• **WORK REQUEST**: Every line in the records below with the string "byNode" is to be copied out.

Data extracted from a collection
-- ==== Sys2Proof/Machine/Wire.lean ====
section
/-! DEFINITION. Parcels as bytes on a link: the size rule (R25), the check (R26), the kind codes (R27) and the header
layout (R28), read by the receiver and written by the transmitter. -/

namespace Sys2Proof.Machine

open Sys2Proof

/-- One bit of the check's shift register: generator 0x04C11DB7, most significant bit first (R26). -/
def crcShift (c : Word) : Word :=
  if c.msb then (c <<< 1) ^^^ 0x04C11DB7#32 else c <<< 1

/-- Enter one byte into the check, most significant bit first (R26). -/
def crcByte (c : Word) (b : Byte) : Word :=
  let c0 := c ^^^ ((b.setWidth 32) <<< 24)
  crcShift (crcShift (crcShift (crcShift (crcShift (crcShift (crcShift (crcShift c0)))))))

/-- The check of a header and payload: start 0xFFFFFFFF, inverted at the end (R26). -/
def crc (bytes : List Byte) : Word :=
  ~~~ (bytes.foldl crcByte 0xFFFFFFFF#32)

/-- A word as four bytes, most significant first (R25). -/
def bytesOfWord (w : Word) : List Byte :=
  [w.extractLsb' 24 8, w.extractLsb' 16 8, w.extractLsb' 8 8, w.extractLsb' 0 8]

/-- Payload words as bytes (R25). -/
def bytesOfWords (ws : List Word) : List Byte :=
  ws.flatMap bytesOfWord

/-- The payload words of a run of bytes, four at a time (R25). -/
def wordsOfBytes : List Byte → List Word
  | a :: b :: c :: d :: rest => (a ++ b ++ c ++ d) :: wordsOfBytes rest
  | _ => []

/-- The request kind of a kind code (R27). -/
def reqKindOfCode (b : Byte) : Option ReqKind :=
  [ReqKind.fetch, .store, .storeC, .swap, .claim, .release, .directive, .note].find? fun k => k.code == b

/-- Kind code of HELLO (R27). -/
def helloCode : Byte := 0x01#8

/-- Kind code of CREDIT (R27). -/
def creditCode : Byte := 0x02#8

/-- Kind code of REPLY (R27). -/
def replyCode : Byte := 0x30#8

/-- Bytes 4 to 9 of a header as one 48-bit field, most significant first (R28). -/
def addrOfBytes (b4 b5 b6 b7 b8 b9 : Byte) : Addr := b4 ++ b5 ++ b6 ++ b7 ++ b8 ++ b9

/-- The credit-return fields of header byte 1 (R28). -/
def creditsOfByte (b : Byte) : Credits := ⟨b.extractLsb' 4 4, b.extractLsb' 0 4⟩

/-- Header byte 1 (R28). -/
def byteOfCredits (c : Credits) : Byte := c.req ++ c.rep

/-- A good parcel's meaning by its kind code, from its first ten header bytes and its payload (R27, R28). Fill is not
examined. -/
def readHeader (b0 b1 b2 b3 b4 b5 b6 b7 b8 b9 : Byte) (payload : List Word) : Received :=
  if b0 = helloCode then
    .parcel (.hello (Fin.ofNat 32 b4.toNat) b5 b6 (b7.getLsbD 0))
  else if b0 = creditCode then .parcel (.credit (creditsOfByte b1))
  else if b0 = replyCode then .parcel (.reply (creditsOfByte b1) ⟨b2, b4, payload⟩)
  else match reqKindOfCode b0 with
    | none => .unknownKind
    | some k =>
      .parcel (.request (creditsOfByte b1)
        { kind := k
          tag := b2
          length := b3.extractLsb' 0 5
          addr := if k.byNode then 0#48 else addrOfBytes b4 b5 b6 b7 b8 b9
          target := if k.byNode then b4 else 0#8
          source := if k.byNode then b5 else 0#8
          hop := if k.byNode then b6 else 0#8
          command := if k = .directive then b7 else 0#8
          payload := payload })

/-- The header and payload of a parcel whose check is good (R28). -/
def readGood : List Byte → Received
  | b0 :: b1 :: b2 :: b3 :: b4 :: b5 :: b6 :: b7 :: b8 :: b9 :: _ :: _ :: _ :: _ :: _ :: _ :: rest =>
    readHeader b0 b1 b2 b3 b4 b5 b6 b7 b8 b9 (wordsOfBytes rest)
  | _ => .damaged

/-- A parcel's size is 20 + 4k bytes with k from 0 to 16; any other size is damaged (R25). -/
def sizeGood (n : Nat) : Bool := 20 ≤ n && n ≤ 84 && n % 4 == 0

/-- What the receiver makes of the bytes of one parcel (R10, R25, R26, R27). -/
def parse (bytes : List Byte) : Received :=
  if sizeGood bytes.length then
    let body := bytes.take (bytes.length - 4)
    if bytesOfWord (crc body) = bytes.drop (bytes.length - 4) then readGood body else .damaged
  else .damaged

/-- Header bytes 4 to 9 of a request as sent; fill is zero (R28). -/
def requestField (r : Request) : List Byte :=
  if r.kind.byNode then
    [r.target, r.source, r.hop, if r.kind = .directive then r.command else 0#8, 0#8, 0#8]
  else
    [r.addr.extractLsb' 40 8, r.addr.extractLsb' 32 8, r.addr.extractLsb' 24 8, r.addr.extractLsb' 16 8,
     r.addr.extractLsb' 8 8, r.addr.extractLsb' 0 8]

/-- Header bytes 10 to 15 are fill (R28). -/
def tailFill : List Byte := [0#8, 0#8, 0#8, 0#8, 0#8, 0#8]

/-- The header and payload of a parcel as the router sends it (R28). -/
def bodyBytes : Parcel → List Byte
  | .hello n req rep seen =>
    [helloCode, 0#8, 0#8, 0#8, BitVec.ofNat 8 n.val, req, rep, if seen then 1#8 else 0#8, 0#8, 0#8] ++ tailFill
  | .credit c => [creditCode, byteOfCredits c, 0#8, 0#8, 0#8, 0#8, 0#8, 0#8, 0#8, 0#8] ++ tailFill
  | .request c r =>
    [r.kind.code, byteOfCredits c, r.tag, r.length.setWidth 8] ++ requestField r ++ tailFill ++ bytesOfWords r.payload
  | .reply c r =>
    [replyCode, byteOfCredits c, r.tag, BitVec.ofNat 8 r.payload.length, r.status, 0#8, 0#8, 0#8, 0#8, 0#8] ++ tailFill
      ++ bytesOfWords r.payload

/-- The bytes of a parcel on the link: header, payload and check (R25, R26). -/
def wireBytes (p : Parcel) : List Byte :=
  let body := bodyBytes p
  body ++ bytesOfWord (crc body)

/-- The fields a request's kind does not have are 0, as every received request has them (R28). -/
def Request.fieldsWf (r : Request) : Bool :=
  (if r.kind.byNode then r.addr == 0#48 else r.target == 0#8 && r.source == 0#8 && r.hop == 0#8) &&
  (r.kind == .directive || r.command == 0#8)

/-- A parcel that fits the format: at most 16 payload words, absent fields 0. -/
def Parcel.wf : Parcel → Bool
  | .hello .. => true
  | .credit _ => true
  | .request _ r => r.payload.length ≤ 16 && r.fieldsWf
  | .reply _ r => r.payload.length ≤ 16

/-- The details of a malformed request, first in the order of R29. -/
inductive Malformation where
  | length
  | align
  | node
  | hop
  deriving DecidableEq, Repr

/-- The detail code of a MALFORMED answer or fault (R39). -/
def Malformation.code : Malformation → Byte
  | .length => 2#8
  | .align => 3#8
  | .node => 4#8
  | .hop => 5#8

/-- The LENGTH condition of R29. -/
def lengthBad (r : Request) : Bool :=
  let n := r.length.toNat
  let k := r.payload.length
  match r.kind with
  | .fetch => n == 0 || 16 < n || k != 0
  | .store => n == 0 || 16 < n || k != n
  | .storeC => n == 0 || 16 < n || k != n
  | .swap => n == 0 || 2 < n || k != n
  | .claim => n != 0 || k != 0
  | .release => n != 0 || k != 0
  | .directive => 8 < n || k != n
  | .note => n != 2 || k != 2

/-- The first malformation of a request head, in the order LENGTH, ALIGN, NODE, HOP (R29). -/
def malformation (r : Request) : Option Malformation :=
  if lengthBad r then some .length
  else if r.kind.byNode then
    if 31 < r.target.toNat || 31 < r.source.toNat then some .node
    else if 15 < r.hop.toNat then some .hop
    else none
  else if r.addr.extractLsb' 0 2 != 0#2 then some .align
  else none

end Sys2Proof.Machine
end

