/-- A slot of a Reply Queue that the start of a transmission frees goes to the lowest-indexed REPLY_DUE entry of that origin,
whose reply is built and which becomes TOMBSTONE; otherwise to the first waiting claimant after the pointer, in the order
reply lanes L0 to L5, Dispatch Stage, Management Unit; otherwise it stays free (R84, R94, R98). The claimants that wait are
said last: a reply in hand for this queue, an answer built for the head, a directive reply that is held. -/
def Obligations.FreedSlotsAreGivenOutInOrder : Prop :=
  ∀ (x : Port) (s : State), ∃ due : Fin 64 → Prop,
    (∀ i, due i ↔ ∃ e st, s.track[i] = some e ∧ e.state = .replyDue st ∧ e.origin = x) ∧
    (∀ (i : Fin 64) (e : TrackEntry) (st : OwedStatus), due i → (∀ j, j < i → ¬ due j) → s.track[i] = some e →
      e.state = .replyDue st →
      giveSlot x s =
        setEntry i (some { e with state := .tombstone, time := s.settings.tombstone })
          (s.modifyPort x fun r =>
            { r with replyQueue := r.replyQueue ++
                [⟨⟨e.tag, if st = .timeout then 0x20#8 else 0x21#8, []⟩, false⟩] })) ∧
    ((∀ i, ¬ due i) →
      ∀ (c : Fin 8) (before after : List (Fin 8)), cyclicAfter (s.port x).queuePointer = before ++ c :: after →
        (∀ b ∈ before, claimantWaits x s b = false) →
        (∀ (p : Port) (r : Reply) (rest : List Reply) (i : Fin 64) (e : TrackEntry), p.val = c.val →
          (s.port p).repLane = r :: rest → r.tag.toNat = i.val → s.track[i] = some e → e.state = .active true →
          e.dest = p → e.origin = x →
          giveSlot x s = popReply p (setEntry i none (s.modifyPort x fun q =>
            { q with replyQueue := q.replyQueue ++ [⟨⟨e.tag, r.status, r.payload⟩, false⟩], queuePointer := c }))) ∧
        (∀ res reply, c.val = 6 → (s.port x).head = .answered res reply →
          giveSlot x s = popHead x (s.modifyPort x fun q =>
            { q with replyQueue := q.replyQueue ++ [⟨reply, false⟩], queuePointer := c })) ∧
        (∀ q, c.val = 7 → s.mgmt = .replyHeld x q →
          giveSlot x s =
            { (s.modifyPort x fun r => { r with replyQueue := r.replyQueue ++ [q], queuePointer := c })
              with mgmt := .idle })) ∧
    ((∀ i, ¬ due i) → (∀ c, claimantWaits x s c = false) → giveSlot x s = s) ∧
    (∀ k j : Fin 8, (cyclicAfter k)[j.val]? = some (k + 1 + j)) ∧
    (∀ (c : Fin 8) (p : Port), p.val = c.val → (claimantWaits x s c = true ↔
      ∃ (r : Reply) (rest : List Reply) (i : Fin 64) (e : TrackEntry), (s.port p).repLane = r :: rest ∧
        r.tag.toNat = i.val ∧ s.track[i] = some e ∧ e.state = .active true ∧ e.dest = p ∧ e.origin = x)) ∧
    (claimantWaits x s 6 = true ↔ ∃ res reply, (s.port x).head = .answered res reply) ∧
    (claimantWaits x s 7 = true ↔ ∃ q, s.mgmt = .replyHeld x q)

• **RESPONSE FOR THIS EXERCISE**:
          addr := if k.byNode then 0#48 else addrOfBytes b4 b5 b6 b7 b8 b9
          target := if k.byNode then b4 else 0#8
          source := if k.byNode then b5 else 0#8
          hop := if k.byNode then b6 else 0#8
  if r.kind.byNode then
  (if r.kind.byNode then r.addr == 0#48 else r.target == 0#8 && r.source == 0#8 && r.hop == 0#8) &&
  else if r.kind.byNode then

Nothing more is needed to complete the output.